-- ==== Sys2Proof/Laws/FrameExec.lean ====
section
/-!
SUPPORT. What each command can change.
-/
namespace Sys2Proof.Machine

theorem execCreditGrant_frame (h) (rwd) (s) : Frames [.a, .b, .out] s (execCreditGrant h rwd s) := by
  unfold execCreditGrant
  conv => zeta
  split
  · split
    · refine Frames.next ?_
      refine Touches.comp (Dev.emit_touches ..) (by decide) ?_
      refine Touches.comp (Dev.setHead_touches ..) (by decide) ?_
      exact Touches.refl _ _
    · exact Frames.same _ _
  · split
    · refine Frames.next ?_
      refine Touches.comp (Dev.emit_touches ..) (by decide) ?_
      refine Touches.comp (Dev.setHead_touches ..) (by decide) ?_
      exact Touches.refl _ _
    · exact Frames.same _ _

theorem execMemrd_frame (h) (tag) (dpa) (s) : Frames [.regs, .a, .b, .log, .aon, .pmc, .gon, .cache, .tracts, .sec, .str, .out, .fresh] s (execMemrd h tag dpa s) := by
  unfold execMemrd
  refine Frames.next ?_
  refine Touches.comp (hostRead_touches ..) (by decide) ?_
  exact Touches.refl _ _

theorem execMemspecrd_frame (h) (dpa) (s) : Frames [.regs, .a, .b, .log, .aon, .pmc, .cache, .tracts] s (execMemspecrd h dpa s) := by
  unfold execMemspecrd
  refine Frames.next ?_
  refine Touches.comp (specRead_touches ..) (by decide) ?_
  exact Touches.refl _ _

theorem execMeminv_frame (h) (tag) (dpa) (_nt) (s) : Frames [.regs, .a, .b, .log, .aon, .out] s (execMeminv h tag dpa _nt s) := by
  unfold execMeminv
  conv => zeta
  split
  · exact Frames.same _ _
  · refine Frames.next ?_
    refine Touches.ite ?_ ?_
    · refine Touches.comp (Dev.emit_touches ..) (by decide) ?_
      refine Touches.comp (Dev.useReq_touches ..) (by decide) ?_
      exact Touches.refl _ _
    · refine Touches.comp (unmapped_touches ..) (by decide) ?_
      refine Touches.comp (Dev.useReq_touches ..) (by decide) ?_
      exact Touches.refl _ _

theorem execMemwr_frame (h) (tag) (dpa) (data) (poison) (s) : Frames [.regs, .a, .b, .keel, .log, .aon, .pmc, .gon, .cache, .drift, .str, .out] s (execMemwr h tag dpa data poison s) := by
  unfold execMemwr
  refine Frames.next ?_
  refine Touches.comp (hostWrite_touches ..) (by decide) ?_
  exact Touches.refl _ _

theorem execMemwrptl_frame (h) (tag) (dpa) (data) (be) (poison) (s) : Frames [.regs, .a, .b, .keel, .log, .aon, .pmc, .gon, .cache, .drift, .str, .out] s (execMemwrptl h tag dpa data be poison s) := by
  unfold execMemwrptl
  refine Frames.next ?_
  refine Touches.comp (hostWrite_touches ..) (by decide) ?_
  exact Touches.refl _ _

theorem execSectorTransitEnd_frame (dpa) (s) : Frames [.cache] s (execSectorTransitEnd dpa s) := by
  unfold execSectorTransitEnd
  conv => zeta
  split
  · refine Frames.next ?_
    refine Touches.comp (Dev.toBallast_touches ..) (by decide) ?_
    refine Touches.comp (Dev.setCache_touches ..) (by decide) ?_
    exact Touches.refl _ _
  · exact Frames.same _ _

theorem execMediaLineReturn_frame (dpa) (v) (unk) (s) : Frames [.regs, .a, .b, .tether, .log, .aon, .pmc, .gon, .cache, .media, .tracts, .drift, .sec, .str, .out, .fresh] s (execMediaLineReturn dpa v unk s) := by
  unfold execMediaLineReturn
  refine Frames.next ?_
  refine Touches.comp (mediaReturn_touches ..) (by decide) ?_
  exact Touches.refl _ _

theorem execHeavyDecodeDone_frame (dpa) (v) (s) : Frames [.regs, .a, .b, .log, .aon, .pmc, .gon, .cache, .media, .tracts, .drift, .sec, .str, .out, .fresh] s (execHeavyDecodeDone dpa v s) := by
  unfold execHeavyDecodeDone
  refine Frames.next ?_
  refine Touches.comp (heavyDone_touches ..) (by decide) ?_
  exact Touches.refl _ _

theorem execReadRetryAfterProgram_frame (dpa) (v) (unk) (s) : Frames [.regs, .a, .b, .log, .aon, .pmc, .gon, .cache, .media, .tracts, .drift, .sec, .str, .out, .fresh] s (execReadRetryAfterProgram dpa v unk s) := by
  unfold execReadRetryAfterProgram
  refine Frames.next ?_
  refine Touches.comp (retryRead_touches ..) (by decide) ?_
  exact Touches.refl _ _

theorem execWriteBackDone_frame (dpa) (s) : Frames [.regs, .a, .b, .log, .aon, .pmc, .gon, .cache, .media, .tracts, .drift, .sec, .str, .out, .fresh] s (execWriteBackDone dpa s) := by
  unfold execWriteBackDone
  refine Frames.next ?_
  refine Touches.comp (Dev.gpfSettle_touches ..) (by decide) ?_
  refine Touches.comp (writeBackDone_touches ..) (by decide) ?_
  exact Touches.refl _ _

theorem execStagedEntryTranslate_frame (dpa) (s) : Frames [.regs, .pmc, .gon, .tracts] s (execStagedEntryTranslate dpa s) := by
  unfold execStagedEntryTranslate
  conv => zeta
  split
  · refine Frames.next ?_
    refine Touches.comp (Dev.setStaged_touches ..) (by decide) ?_
    refine Touches.comp (Dev.tcLookup_touches ..) (by decide) ?_
    exact Touches.refl _ _
  · exact Frames.same _ _

theorem execGondolaMacroFail_frame (bank) (macroNo) (lost) (s) : Frames [.regs, .a, .b, .log, .aon, .pmc, .gon, .media, .tracts, .drift, .sec, .str, .pwr, .out] s (execGondolaMacroFail bank macroNo lost s) := by
  unfold execGondolaMacroFail
  refine Frames.next ?_
  refine Touches.comp (Dev.gpfSettle_touches ..) (by decide) ?_
  refine Touches.comp (gondolaMacro_touches ..) (by decide) ?_
  exact Touches.refl _ _

theorem execSramUncorrectable_frame (store) (dpa) (s) : Frames [.regs, .a, .b, .keel, .log, .aon, .pmc, .gon, .cache, .media, .tracts, .drift, .sec, .str, .lci, .pwr, .out, .fresh] s (execSramUncorrectable store dpa s) := by
  unfold execSramUncorrectable
  refine Frames.next ?_
  refine Touches.comp (Dev.gpfSettle_touches ..) (by decide) ?_
  refine Touches.comp (sramBad_touches ..) (by decide) ?_
  exact Touches.refl _ _

theorem execScratchConversionWrite_frame (_h) (value) (s) : Frames [.regs, .cache] s (execScratchConversionWrite _h value s) := by
  unfold execScratchConversionWrite
  refine Frames.next ?_
  refine Touches.comp (scratchWriteCtl_touches ..) (by decide) ?_
  exact Touches.refl _ _

theorem execCompatEnable_frame (h) (s) : Frames [.regs, .log, .aon, .cache] s (execCompatEnable h s) := by
  unfold execCompatEnable
  refine Frames.next ?_
  refine Touches.comp (compatOn_touches ..) (by decide) ?_
  exact Touches.refl _ _

theorem execCompatDisable_frame (_h) (s) : Frames [.regs, .cache] s (execCompatDisable _h s) := by
  unfold execCompatDisable
  refine Frames.next ?_
  refine Touches.comp (Dev.compatOff_touches ..) (by decide) ?_
  exact Touches.refl _ _

theorem execCompatPagePin_frame (_h) (n) (s) : Frames [.cache] s (execCompatPagePin _h n s) := by
  unfold execCompatPagePin
  refine Frames.next ?_
  refine Touches.comp (Dev.cmpPin_touches ..) (by decide) ?_
  exact Touches.refl _ _

theorem execCompatPageUnpin_frame (_h) (n) (s) : Frames [.cache] s (execCompatPageUnpin _h n s) := by
  unfold execCompatPageUnpin
  refine Frames.next ?_
  refine Touches.comp (Dev.cmpPin_touches ..) (by decide) ?_
  exact Touches.refl _ _

theorem execInvalidationGo_frame (_h) (s) : Frames [.cache] s (execInvalidationGo _h s) := by
  unfold execInvalidationGo
  refine Frames.next ?_
  refine Touches.comp (Dev.invGo_touches ..) (by decide) ?_
  exact Touches.refl _ _

theorem execInvalidationDone_frame (r) (s) : Frames [.regs, .keel, .log, .aon, .pmc, .cache, .lci] s (execInvalidationDone r s) := by
  unfold execInvalidationDone
  refine Frames.next ?_
  refine Touches.comp (silentOut_touches ..) (by decide) ?_
  refine Touches.comp (Dev.invDone_touches ..) (by decide) ?_
  exact Touches.refl _ _

theorem execTthRateWrite_frame (_h) (value) (s) : Frames [.tether] s (execTthRateWrite _h value s) := by
  unfold execTthRateWrite
  refine Frames.next ?_
  refine Touches.comp (Dev.rateWrite_touches ..) (by decide) ?_
  exact Touches.refl _ _

theorem execPtmResult_frame (hostTime) (s) : Frames [.regs, .a, .b, .tether, .launch] s (execPtmResult hostTime s) := by
  unfold execPtmResult
  refine Frames.next ?_
  refine Touches.comp (Dev.ptmGot_touches ..) (by decide) ?_
  exact Touches.refl _ _

theorem execProgramStartGate_frame (m) (mode) (buf) (last) (s) : Frames [.media, .out, .fresh] s (execProgramStartGate m mode buf last s) := by
  unfold execProgramStartGate
  refine Frames.next ?_
  refine Touches.comp (Dev.programGate_touches ..) (by decide) ?_
  exact Touches.refl _ _

theorem execProgramOverrun_frame (m) (s) : Frames [.regs, .tether, .log, .aon, .pmc, .media] s (execProgramOverrun m s) := by
  unfold execProgramOverrun
  refine Frames.next ?_
  refine Touches.comp (Dev.overrun_touches ..) (by decide) ?_
  exact Touches.refl _ _

theorem execTestWindowOpen_frame (narrowEye) (narrowDie) (s) : Frames [.regs, .a, .b, .tether, .keel, .log, .aon, .pmc, .cache, .media, .tracts, .out] s (execTestWindowOpen narrowEye narrowDie s) := by
  unfold execTestWindowOpen
  refine Frames.next ?_
  refine Touches.comp (windowOpen_touches ..) (by decide) ?_
  exact Touches.refl _ _

theorem execLaunchSlotArm_frame (h) (n) (value) (s) : Frames [.regs, .launch, .gpio, .pmc, .bst, .gon, .str, .lci, .out, .fresh] s (execLaunchSlotArm h n value s) := by
  unfold execLaunchSlotArm
  refine Frames.next ?_
  refine Touches.comp (slotWrite_touches ..) (by decide) ?_
  exact Touches.refl _ _

theorem execLaunchSlotDisarm_frame (h) (n) (value) (s) : Frames [.regs, .launch, .gpio, .pmc, .bst, .gon, .str, .lci, .out, .fresh] s (execLaunchSlotDisarm h n value s) := by
  unfold execLaunchSlotDisarm
  refine Frames.next ?_
  refine Touches.comp (slotWrite_touches ..) (by decide) ?_
  exact Touches.refl _ _

theorem execLaunchSlotFire_frame (n) (s) : Frames [.regs, .tether, .launch, .gpio, .keel, .log, .aon, .pmc, .bst, .gon, .media, .str, .lci, .out, .fresh] s (execLaunchSlotFire n s) := by
  unfold execLaunchSlotFire
  refine Frames.next ?_
  refine Touches.comp (silentOut_touches ..) (by decide) ?_
  refine Touches.comp (slotDue_touches ..) (by decide) ?_
  exact Touches.refl _ _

▬▬▬▬▬▬

TASK OBJECTIVE = In the material above, transcribe exactly the lines beginning at the one with "theorem execSectorTransitEnd_frame (dpa)" and ending at the one with "refine Touches.comp (writeBackDone_touches", both included.

ANSWER TO THIS PROBLEM =
theorem execSectorTransitEnd_frame (dpa) (s) : Frames [.cache] s (execSectorTransitEnd dpa s) := by
  unfold execSectorTransitEnd
  conv => zeta
  split
  · refine Frames.next ?_
    refine Touches.comp (Dev.toBallast_touches ..) (by decide) ?_
    refine Touches.comp (Dev.setCache_touches ..) (by decide) ?_
    exact Touches.refl _ _
  · exact Frames.same _ _

theorem execMediaLineReturn_frame (dpa) (v) (unk) (s) : Frames [.regs, .a, .b, .tether, .log, .aon, .pmc, .gon, .cache, .media, .tracts, .drift, .sec, .str, .out, .fresh] s (execMediaLineReturn dpa v unk s) := by
  unfold execMediaLineReturn
  refine Frames.next ?_
  refine Touches.comp (mediaReturn_touches ..) (by decide) ?_
  exact Touches.refl _ _

theorem execHeavyDecodeDone_frame (dpa) (v) (s) : Frames [.regs, .a, .b, .log, .aon, .pmc, .gon, .cache, .media, .tracts, .drift, .sec, .str, .out, .fresh] s (execHeavyDecodeDone dpa v s) := by
  unfold execHeavyDecodeDone
  refine Frames.next ?_
  refine Touches.comp (heavyDone_touches ..) (by decide) ?_
  exact Touches.refl _ _

theorem execReadRetryAfterProgram_frame (dpa) (v) (unk) (s) : Frames [.regs, .a, .b, .log, .aon, .pmc, .gon, .cache, .media, .tracts, .drift, .sec, .str, .out, .fresh] s (execReadRetryAfterProgram dpa v unk s) := by
  unfold execReadRetryAfterProgram
  refine Frames.next ?_
  refine Touches.comp (retryRead_touches ..) (by decide) ?_
  exact Touches.refl _ _

theorem execWriteBackDone_frame (dpa) (s) : Frames [.regs, .a, .b, .log, .aon, .pmc, .gon, .cache, .media, .tracts, .drift, .sec, .str, .out, .fresh] s (execWriteBackDone dpa s) := by
  unfold execWriteBackDone
  refine Frames.next ?_
  refine Touches.comp (Dev.gpfSettle_touches ..) (by decide) ?_
  refine Touches.comp (writeBackDone_touches ..) (by decide) ?_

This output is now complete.